§ WHAT NEEDS TO BE DONE
What is needed here is an exact repetition of the records below, beginning at the line that has "fdiv := by unfold arith; rfl" and stopping after the line that has "theorem pack_toNat (neg".

[Collected data entries]
= = = =
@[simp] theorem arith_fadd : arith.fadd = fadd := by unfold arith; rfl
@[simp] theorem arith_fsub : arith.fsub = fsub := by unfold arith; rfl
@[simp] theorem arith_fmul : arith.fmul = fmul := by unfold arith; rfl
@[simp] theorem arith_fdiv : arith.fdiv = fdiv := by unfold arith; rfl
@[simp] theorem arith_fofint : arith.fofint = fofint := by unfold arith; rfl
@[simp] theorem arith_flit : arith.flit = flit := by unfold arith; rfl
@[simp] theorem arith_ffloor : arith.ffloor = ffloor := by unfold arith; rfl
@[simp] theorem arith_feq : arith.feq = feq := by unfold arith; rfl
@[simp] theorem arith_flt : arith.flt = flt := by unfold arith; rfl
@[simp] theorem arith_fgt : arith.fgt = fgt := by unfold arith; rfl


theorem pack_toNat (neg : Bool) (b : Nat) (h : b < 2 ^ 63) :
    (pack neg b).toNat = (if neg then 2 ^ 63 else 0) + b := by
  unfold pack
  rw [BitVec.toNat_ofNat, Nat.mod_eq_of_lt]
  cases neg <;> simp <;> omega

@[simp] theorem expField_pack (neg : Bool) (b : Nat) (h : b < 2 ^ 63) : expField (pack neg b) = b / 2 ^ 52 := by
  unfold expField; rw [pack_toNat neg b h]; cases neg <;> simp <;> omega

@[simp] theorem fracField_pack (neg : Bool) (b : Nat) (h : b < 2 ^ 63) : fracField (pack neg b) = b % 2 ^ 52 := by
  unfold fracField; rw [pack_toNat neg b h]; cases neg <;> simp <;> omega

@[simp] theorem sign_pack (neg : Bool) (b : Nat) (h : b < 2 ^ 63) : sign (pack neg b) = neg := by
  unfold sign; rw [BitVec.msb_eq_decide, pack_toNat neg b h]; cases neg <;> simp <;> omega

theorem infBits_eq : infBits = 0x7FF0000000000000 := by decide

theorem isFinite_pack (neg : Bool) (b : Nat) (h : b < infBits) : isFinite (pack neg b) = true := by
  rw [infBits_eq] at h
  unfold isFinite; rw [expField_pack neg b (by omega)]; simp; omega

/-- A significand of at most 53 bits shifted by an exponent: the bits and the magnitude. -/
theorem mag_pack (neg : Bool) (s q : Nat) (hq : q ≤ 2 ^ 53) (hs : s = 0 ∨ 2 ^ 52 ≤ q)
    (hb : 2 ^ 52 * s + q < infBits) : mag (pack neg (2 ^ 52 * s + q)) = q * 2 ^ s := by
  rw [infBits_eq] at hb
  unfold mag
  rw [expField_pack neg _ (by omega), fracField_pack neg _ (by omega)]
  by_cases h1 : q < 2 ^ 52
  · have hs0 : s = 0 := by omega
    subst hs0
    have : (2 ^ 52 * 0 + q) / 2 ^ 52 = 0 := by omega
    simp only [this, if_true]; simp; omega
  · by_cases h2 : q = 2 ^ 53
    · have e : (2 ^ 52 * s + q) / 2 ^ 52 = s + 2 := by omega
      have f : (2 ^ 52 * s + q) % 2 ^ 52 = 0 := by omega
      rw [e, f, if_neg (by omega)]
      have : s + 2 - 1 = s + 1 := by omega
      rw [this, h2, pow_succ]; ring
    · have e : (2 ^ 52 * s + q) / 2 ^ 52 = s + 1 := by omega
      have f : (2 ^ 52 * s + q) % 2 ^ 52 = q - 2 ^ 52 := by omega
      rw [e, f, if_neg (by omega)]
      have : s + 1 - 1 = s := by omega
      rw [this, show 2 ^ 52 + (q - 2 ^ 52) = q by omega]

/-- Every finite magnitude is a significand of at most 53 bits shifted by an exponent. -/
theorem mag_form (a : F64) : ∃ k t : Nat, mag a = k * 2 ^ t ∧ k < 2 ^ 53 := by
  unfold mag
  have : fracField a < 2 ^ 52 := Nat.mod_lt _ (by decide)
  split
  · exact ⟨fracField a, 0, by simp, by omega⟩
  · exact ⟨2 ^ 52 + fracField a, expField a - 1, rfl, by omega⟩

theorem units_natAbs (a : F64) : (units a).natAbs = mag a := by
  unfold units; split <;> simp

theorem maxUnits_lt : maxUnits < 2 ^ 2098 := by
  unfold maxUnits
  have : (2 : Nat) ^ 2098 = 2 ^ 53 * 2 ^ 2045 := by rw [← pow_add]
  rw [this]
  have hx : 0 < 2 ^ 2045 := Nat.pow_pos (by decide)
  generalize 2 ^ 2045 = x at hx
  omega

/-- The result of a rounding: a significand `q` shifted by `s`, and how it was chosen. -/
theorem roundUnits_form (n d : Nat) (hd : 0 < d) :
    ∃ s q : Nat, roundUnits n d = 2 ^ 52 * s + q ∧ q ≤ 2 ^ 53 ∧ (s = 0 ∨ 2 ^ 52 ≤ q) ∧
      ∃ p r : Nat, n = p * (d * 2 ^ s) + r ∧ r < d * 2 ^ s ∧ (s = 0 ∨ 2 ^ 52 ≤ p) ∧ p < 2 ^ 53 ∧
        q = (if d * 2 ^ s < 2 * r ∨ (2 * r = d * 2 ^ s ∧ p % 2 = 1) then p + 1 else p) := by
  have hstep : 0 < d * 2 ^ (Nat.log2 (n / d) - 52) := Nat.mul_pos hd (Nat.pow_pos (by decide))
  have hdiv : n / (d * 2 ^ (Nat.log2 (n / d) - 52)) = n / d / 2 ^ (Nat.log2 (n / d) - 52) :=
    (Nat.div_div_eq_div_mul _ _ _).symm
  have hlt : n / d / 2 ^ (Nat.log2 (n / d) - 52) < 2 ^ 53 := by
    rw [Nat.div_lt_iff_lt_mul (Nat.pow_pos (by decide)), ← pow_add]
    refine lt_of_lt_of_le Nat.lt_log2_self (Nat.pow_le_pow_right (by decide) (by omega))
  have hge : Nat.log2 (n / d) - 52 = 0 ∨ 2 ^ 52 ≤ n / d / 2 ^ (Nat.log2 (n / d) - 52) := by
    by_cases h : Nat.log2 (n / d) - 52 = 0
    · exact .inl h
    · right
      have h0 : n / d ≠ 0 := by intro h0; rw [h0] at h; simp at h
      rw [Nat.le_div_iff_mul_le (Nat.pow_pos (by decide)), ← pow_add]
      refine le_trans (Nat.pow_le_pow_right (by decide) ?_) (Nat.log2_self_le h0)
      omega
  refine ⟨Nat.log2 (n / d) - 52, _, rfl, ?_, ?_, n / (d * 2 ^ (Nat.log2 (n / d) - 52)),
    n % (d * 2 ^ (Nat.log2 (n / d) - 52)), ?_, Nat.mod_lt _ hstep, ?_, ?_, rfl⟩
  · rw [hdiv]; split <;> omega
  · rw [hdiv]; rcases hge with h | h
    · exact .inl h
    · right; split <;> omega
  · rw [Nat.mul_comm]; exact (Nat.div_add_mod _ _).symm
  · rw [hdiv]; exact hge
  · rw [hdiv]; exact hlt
= = = =
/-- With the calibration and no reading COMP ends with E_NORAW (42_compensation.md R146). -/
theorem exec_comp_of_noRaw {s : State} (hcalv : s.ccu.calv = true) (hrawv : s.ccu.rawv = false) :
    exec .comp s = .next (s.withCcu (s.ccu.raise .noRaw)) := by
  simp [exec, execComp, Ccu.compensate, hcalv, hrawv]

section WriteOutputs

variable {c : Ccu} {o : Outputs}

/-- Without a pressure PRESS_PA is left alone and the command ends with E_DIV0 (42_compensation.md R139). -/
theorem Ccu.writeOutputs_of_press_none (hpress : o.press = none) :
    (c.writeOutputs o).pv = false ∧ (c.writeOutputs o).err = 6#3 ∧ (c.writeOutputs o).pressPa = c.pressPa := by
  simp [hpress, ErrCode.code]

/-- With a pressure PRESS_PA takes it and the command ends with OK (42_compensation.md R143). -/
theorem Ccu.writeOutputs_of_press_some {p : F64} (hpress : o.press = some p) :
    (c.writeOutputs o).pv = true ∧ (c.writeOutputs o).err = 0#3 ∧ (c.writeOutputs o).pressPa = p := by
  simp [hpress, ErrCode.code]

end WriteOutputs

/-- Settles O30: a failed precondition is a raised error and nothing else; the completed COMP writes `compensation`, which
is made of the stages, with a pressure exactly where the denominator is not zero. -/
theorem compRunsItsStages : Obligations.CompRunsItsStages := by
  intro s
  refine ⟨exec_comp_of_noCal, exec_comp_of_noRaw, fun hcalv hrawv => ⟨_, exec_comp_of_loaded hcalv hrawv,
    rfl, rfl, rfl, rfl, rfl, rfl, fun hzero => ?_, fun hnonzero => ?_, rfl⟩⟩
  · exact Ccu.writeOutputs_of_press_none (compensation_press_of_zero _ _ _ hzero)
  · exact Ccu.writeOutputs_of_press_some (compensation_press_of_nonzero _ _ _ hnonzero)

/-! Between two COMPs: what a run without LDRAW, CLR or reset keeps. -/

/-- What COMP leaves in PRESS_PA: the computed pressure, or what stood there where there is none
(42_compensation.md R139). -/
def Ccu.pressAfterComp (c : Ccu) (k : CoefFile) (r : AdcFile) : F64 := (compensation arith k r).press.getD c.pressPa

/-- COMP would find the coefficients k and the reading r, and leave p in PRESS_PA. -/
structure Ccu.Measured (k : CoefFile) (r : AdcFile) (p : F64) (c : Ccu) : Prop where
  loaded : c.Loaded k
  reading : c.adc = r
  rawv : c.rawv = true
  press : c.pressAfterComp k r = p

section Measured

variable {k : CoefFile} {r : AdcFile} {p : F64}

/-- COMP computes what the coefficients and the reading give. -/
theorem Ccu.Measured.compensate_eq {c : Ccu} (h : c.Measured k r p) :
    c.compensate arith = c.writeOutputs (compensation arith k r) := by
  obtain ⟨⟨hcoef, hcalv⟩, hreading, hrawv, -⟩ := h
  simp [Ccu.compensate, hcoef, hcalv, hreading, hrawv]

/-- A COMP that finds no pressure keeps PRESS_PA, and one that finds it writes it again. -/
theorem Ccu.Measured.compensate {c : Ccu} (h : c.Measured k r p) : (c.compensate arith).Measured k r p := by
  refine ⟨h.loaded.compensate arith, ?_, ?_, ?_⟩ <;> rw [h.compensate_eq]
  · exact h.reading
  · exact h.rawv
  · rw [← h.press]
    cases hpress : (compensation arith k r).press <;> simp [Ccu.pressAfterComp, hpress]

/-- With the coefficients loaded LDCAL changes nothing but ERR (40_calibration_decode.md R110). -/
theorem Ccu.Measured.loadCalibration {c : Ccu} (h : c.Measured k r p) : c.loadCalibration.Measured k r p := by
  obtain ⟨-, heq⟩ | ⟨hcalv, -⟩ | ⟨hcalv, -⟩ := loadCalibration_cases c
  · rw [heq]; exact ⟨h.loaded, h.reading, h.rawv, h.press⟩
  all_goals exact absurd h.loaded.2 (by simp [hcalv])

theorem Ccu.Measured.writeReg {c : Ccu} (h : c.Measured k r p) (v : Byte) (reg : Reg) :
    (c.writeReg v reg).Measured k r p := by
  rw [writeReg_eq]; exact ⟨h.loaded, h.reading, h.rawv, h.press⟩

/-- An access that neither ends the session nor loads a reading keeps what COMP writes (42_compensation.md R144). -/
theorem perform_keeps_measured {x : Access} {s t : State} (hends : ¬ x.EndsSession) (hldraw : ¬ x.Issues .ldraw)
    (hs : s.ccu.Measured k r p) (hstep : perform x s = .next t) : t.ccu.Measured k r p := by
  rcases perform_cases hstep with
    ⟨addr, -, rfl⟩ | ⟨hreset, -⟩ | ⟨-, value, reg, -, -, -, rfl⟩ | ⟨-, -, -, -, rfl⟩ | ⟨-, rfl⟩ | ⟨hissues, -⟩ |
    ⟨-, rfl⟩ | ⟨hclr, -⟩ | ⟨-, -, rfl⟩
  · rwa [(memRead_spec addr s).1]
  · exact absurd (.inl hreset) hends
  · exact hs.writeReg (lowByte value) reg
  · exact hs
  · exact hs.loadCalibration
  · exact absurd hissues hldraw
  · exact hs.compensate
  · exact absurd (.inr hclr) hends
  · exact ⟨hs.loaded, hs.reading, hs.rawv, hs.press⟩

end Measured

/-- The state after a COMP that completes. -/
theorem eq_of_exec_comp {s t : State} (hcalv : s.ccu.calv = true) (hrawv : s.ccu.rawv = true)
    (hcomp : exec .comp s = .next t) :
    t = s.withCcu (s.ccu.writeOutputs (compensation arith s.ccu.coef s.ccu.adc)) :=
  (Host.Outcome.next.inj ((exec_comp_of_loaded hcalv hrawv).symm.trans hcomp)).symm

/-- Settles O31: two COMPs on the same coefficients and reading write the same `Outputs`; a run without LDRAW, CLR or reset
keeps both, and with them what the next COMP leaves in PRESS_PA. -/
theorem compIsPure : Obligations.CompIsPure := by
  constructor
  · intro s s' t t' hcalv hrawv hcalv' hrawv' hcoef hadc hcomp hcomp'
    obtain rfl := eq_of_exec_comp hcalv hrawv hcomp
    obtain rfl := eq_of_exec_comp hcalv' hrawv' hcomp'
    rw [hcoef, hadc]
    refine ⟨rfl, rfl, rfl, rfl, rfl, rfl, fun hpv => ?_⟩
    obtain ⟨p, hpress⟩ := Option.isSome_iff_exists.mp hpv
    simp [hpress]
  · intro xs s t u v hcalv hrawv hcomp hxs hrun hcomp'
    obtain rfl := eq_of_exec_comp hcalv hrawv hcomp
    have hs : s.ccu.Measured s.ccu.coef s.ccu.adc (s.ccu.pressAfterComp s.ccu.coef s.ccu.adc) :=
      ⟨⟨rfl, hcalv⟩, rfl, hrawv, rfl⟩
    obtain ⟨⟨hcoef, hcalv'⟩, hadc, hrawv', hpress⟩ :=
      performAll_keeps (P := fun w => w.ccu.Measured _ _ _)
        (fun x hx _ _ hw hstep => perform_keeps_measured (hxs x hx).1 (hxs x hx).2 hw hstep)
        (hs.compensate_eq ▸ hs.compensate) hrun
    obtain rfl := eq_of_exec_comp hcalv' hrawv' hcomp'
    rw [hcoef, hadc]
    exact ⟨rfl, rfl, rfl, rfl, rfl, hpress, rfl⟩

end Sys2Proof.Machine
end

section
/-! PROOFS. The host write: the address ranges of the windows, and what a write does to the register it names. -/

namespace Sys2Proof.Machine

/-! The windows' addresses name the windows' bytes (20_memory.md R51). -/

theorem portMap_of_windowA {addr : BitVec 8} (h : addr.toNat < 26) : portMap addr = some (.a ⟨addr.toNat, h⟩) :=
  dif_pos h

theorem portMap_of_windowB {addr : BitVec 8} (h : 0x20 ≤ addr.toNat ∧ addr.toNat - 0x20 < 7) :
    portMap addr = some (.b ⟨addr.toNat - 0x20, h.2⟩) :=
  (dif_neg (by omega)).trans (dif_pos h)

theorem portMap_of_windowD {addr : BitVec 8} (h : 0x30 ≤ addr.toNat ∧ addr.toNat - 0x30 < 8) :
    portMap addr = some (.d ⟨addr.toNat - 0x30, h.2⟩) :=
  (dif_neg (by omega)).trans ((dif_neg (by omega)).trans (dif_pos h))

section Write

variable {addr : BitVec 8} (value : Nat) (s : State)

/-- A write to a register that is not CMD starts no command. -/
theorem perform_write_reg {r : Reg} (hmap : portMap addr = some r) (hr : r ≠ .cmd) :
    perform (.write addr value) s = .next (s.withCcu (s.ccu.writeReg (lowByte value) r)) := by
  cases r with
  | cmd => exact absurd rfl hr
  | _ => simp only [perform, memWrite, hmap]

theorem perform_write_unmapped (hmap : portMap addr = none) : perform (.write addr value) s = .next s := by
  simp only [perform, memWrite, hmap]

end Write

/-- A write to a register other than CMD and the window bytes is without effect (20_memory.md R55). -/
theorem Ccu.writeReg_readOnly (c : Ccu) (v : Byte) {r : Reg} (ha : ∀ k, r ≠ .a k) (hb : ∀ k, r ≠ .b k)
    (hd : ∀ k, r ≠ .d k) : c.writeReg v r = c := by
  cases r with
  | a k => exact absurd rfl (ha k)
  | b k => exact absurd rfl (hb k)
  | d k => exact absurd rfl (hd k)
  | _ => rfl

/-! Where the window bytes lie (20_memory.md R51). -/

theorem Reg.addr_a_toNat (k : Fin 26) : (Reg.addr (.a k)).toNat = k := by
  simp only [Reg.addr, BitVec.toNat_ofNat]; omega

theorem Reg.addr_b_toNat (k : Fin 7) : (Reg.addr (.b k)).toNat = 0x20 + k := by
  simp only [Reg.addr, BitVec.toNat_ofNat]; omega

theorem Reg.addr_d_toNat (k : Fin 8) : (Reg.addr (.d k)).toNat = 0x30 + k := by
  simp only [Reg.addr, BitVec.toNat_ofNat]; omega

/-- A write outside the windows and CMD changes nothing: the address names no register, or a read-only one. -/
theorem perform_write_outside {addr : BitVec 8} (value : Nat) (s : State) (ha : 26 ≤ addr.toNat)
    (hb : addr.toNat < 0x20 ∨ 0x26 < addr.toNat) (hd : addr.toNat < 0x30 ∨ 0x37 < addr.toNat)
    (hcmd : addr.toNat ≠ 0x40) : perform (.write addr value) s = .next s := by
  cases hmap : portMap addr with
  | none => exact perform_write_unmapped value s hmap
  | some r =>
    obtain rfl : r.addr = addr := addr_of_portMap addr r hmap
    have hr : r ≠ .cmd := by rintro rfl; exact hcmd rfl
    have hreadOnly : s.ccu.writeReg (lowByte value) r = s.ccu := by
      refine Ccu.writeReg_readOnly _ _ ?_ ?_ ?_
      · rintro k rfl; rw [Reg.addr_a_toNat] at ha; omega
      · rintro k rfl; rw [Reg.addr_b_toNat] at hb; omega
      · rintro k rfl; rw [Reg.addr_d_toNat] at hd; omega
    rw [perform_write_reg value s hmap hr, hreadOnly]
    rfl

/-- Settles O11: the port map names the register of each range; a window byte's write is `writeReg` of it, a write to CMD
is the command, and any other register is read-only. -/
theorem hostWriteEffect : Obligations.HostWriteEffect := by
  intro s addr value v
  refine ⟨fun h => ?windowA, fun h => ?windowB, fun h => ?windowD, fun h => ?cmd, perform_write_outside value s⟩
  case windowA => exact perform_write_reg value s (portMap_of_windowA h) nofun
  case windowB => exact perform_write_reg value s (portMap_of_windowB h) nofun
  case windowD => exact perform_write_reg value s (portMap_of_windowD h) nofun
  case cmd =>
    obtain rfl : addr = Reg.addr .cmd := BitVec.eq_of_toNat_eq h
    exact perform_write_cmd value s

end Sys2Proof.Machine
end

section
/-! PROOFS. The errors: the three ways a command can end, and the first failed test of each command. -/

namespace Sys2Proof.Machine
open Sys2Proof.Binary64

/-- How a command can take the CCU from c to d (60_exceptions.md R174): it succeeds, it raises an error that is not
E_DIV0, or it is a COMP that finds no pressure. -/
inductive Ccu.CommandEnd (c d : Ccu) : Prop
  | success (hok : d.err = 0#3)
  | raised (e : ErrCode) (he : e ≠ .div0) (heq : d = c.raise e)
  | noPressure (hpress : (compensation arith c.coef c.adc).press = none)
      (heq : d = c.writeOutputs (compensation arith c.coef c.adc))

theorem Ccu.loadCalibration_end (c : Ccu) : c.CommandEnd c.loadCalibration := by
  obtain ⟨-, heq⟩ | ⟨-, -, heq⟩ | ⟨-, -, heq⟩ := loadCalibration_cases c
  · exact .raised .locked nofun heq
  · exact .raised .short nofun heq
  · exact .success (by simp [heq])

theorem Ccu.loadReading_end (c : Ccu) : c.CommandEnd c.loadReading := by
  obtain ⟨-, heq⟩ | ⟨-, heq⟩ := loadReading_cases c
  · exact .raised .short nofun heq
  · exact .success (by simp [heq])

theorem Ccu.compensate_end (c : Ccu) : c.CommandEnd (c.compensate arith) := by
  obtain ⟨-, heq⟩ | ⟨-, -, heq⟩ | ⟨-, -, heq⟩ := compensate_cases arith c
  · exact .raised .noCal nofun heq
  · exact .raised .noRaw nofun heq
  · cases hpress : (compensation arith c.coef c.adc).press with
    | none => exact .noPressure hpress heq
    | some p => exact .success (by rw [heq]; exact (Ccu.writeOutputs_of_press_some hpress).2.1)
= = = =
§ OUTPUT
@[simp] theorem arith_fdiv : arith.fdiv = fdiv := by unfold arith; rfl
@[simp] theorem arith_fofint : arith.fofint = fofint := by unfold arith; rfl
@[simp] theorem arith_flit : arith.flit = flit := by unfold arith; rfl
@[simp] theorem arith_ffloor : arith.ffloor = ffloor := by unfold arith; rfl
@[simp] theorem arith_feq : arith.feq = feq := by unfold arith; rfl
@[simp] theorem arith_flt : arith.flt = flt := by unfold arith; rfl
@[simp] theorem arith_fgt : arith.fgt = fgt := by unfold arith; rfl


theorem pack_toNat (neg : Bool) (b : Nat) (h : b < 2 ^ 63) :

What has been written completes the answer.